Another limitation of AMICAI is that the problems analyzed are not always independent of each other. FMECA is not suitable for considering dependent failures or failures resulting from a sequence of events (IEC 60812 2003). Since a failure mode can have more than one cause, it is therefore necessary to identify and describe the most likely possible, independent causes when using FMECA. This procedure seems impossible for AMICAI and has been adapted accordingly, because the causal relationships between the problem causes, problems, and problem effects cannot always be determined as clearly and directly as they are in technical systems (Karwowski 2012). For this reason, the application of AMICAI creates causal chains consisting of problem cause, problem, and problem effect. This partially resolves the methodological inadequacy of FMECA with regard to the analysis of dependent causes of failure. This not only quantifies the probability of the problem occurring, but also that of the entire causal chain, which means that possible dependencies can be taken into account. For example, the probability of the causal chain occurring with one problem cause is less quantified if it is known that a second problem cause must necessarily occur for the problem to occur. However, other methodological approaches, e.g. according to the standard IEC 60300-3-1 (2003), Xiao et al. (2011), or Zammori and Gabbrielli (2012), can be used to model the dependencies of problem causes for a more precise understanding and consideration. In addition, multi-criteria decisions can be supported, e.g. with approaches of Haimes et al. (2002) and Linkov et al. (2006). For early-stage assessment challenges of high uncertainty technologies, Linkov et al. (2018) propose a risk governance approach that integrates quantitative experimental information alongside qualitative expert insight to characterize and balance the risks, benefits, costs, and societal implications of emerging technologies, for example. But also interdisciplinary approach to the management of resilience seem to be useful for RRI (Naderpajouh et al. 2018) and further work of AMICAI. For the analysis of innovation-based problems the described procedure is sufficient to deliver good results. In contrast to purely technical failure analysis, the analysis of innovation-based problems according to concepts such as ELSI, ELSA, and RRI will always be somewhat blurred.

AMICAI extends the scope of existing RRI methods to support the integration of ethics into the day-to-day work of R&I practitioners, especially at the process level, and thus makes a contribution towards RRI. Accordingly, AMICAI can substantially support the risk analysis of innovations within concrete application scenarios. However, an overall assessment of global technological development trends and phenomena such as artificial intelligence, big data, block chain, brain-computer interface, digital twins, exoskeleton, and human–robot collaboration is not intended.
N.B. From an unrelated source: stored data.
/-- R131, R182: a store changes no register and no flag, and no memory word but the one its address selects when it
is in the window. -/
def Obligations.StoreFrame : Prop :=
  ∀ (c : Cond) (f : Bool) (rd rn : RegIdx) (s t : State), exec (.str c f rd rn) s = .next t →
    (∀ j, rdreg t j = rdreg s j) ∧ t.flags = s.flags ∧
    (∀ k, (inWindow s.config.memBase (effAddr s rn) = true → k ≠ wordIndex s.config.memBase (effAddr s rn)) →
      Memory.read t.mem k = Memory.read s.mem k) ∧
    t.prog = s.prog ∧ t.config = s.config ∧ t.phase = s.phase ∧ t.input = s.input ∧ t.emitted = s.emitted

/-- R131, R194, R205 to R207: branches, `NOP` and the invalid kind change `pc` only. -/
def Obligations.BranchAndNopFrame : Prop :=
  ∀ (c : Cond) (f hl : Bool) (l : Option Text) (target : Option Nat) (s t : State),
    ∀ i ∈ [Instr.b c f l target, .beq f l target, .nop c f, .invalid hl c], exec i s = .next t →
      t = { s with pc := t.pc }

/-- R34 and the table of R131, of every step of the RUN phase: the one register it can change is the record's `rd`, and
only for the kinds that write a register; the one memory word it can change is the one its address selects, and only for
a store in the window; a label-only and a skipped step change no register, no word and no flag. -/
def Obligations.OneWritePerStep : Prop :=
  ∀ (s t : State) (r : InstrRecord), s.phase = .run → s.prog[s.pc]? = some r → step s = .next t →
    (∀ i, (r.kind ∈ [Kind.str, .cmp, .b, .nop, .invalid] ∨ r.rd ≠ some i) → rdreg t (some i) = rdreg s (some i)) ∧
    (∀ k, (r.kind = .str → inWindow s.config.memBase (effAddr s r.rn) = true →
        k ≠ wordIndex s.config.memBase (effAddr s r.rn)) →
      Memory.read t.mem k = Memory.read s.mem k) ∧
    (r.kind = .invalid ∨ condHolds r.cond s.flags = false → t.regs = s.regs ∧ t.mem = s.mem ∧ t.flags = s.flags)

/-- R24: `C` is read by no instruction: from two states that differ in `C` only, every instruction gives next states
that differ in `C` at most. -/
def Obligations.CarryIsNeverRead : Prop :=
  ∀ (i : Instr) (s t : State) (b : Bool), exec i s = .next t →
    ∃ t', exec i (withCarry b s) = .next t' ∧ withCarry false t' = withCarry false t

/-! ### Memory -/

/-- R54: the platform's base address, whatever it is, meets the constraints. That the platform's value is unknown within
them is assumption log 1 (the model's choice). -/
def Obligations.PlatformBaseAddress : Prop :=
  platformConfig.memBase.toNat % 4 = 0 ∧ platformConfig.memBase.toNat + 19 ≤ 2 ^ 32 - 1

/-- R41 and R42: under R54's constraints exactly five addresses are in the window, and each selects its word. -/
def Obligations.ExactlyFiveAddresses : Prop :=
  ∀ (cfg : Config) (addr : Word), cfg.baseOk →
    (inWindow cfg.memBase addr = true ↔ ∃ k, k < 5 ∧ addr = cfg.memBase + BitVec.ofNat 32 (4 * k)) ∧
    ∀ k, k < 5 → addr = cfg.memBase + BitVec.ofNat 32 (4 * k) → wordIndex cfg.memBase addr = k

/-- R48, R52 (b): a load from the word a store has just written reads the stored value, through whatever registers the
two addresses are given. -/
def Obligations.LoadAfterStore : Prop :=
  ∀ (f f' : Bool) (rd rn rd' rn' : RegIdx) (s t u : State),
    Memory.wf s.mem → inWindow s.config.memBase (effAddr s rn) = true →
    exec (.str .al f rd rn) s = .next t → effAddr t rn' = effAddr s rn → exec (.ldr .al f' rd' rn') t = .next u →
    u.regs = writeReg s.regs rd' (rdreg s rd) ∧ u.flags = s.flags

/-! ### The Program Resolver -/

/-- R190, R191: the resolver finds the lowest index that declares the label, and finds none exactly when nothing
declares it or the label is absent. -/
def Obligations.FirstDeclarationWins : Prop :=
  ∀ (prog : List InstrRecord) (t : Text),
    (∀ j : Nat, findLabel prog (some t) = some j ↔
      ((∃ r, prog[j]? = some r ∧ r.hasLabel = true ∧ declLabel r = some t) ∧
        ∀ k, k < j → ∀ r, prog[k]? = some r → ¬ (r.hasLabel = true ∧ declLabel r = some t))) ∧
    (findLabel prog (some t) = none ↔ ∀ r ∈ prog, ¬ (r.hasLabel = true ∧ declLabel r = some t)) ∧
    findLabel prog none = none

/-- R190: the RESOLVE step (that RESOLVE is one step is assumption log 9, the model's choice) resolves the whole program. Of a branch
record it writes the target, with the lowest index whose record declares the target label, or with none; every other
field and every other record stays as it is. Labels match when they are equal texts, the spec's own decision D30
(assumption log 13). A target is an index of the program (R196), and resolving again changes nothing (R193). -/
def Obligations.ResolveWritesOnlyTargets : Prop :=
  (∀ s : State, s.phase = .resolve →
    step s = .next { s with prog := resolve s.config s.prog, phase := .run }) ∧
  ∀ (cfg : Config) (prog : List InstrRecord),
    (resolve cfg prog).length = prog.length ∧
    (∀ (i : Nat) (r : InstrRecord), prog[i]? = some r → ∃ r', (resolve cfg prog)[i]? = some r' ∧
      r' = { r with target := r'.target } ∧
      (r.kind = .b → ∀ j, r'.target = some j ↔ ∃ l, targetLabel cfg.labelFields r = some l ∧
        (∃ d, prog[j]? = some d ∧ d.hasLabel = true ∧ declLabel d = some l) ∧
        ∀ k, k < j → ∀ d, prog[k]? = some d → ¬ (d.hasLabel = true ∧ declLabel d = some l)) ∧
      (r.kind = .b → ∀ j, r'.target = some j → j < prog.length) ∧
      (r.kind ≠ .b → r' = r)) ∧
    resolve cfg (resolve cfg prog) = resolve cfg prog

/-- R192: a branch whose label nothing declares, or that has no target label, falls through, even with `Z` set. -/
def Obligations.UnresolvedBranchFallsThrough : Prop :=
  ∀ (s t : State) (r : InstrRecord),
    s.phase = .resolve → step s = .next t → s.prog[t.pc]? = some r → r.kind = .b →
    (∀ l, targetLabel s.config.labelFields r = some l → ∀ d ∈ s.prog, ¬ (d.hasLabel = true ∧ declLabel d = some l)) →
    ∃ u, step t = .next u ∧ u.pc = t.pc + 1 ∧ u.regs = t.regs ∧ u.flags = t.flags ∧ u.mem = t.mem

/-- R193, R27, R55: from the RUN phase on no step changes a record, the configuration or the phase order. -/
def Obligations.ProgramFixedInRun : Prop :=
  ∀ s t : State, s.phase = .run ∨ s.phase = .halt → step s = .next t →
    t.prog = s.prog ∧ t.config = s.config ∧ t.input = s.input ∧ (t.phase = s.phase ∨ t.phase = .halt)

/-! ### The Text Decoder -/

/-- A few lines written out from the spec, and the instructions they stand for (30_encoding.md R83), and two words of
the opcode table, by the kind codes of R85; that the second word, which has condition code 1 above the kind code, is the
row `BEQ` is assumption log 4's choice (the model's choice). A sanity statement. -/
def Obligations.WrittenLinesDecode : Prop :=
  ∀ cfg : Config, cfg.mnemonicTable = defaultMnemonicTable →
    (decodeLine cfg (ascii "SUBS R2, R0, #5")).instr = .sub .al true (some 2) (some 0) (.imm 5#32) ∧
    (decodeLine cfg (ascii "LOOP:   ADD   R1,R0 ,  R2")).instr = .add .al false (some 1) (some 0) (.reg 2) ∧
    (decodeLine cfg (ascii "LDR R5, [R2]")).instr = .ldr .al false (some 5) (some 2) ∧
    (decodeLine cfg (ascii "MVNEQ R3, R2")).instr = .mvn .eq false (some 3) (.reg 2) ∧
    (decodeLine cfg (ascii "hello world")).instr = .invalid true .al ∧
    decodeTableWord 8 2 = some (.add .al false none none .unset) ∧
    decodeTableWord 8 0x1e = some (.beq false none none)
One of the main tasks for the future will then be to reliably combine AMICAI with RRI methods. This combination can begin at the RRI process level and eventually extend to the product level. Furthermore, the ease of use of AMICAI makes it more accessible to the public in the sense of open innovation and to carry out a collaborative analysis of innovation-based problems of existing or planned R&D activities. For this, AMICAI would have to be implemented as an “open RRI platform”. This might also help to solve the fundamental problem of appropriate stakeholder participation and selection.

Conclusion

In the present form, AMICAI provides a continuously applicable method in an innovation’s R&D process for the identification, classification, and risk analysis of innovation-based problems, which offers the opportunity of integrating several existing approaches and methods. AMICAI thus offers an approach to solving the demands of Reijers et al. (2018) for the integration of ethics into the day-to-day work of practitioners who are developing especially engineering innovations. Even if the method has been designed for application with engineers, it seems reasonable to assume that it will also apply to non-engineers developing innovations, such as business models or basic scientific research results in natural science. For a sustainable RRI, AMICAI can be used as a starting point for the development of an “open RRI risk analysis platform” in the sense of open innovation.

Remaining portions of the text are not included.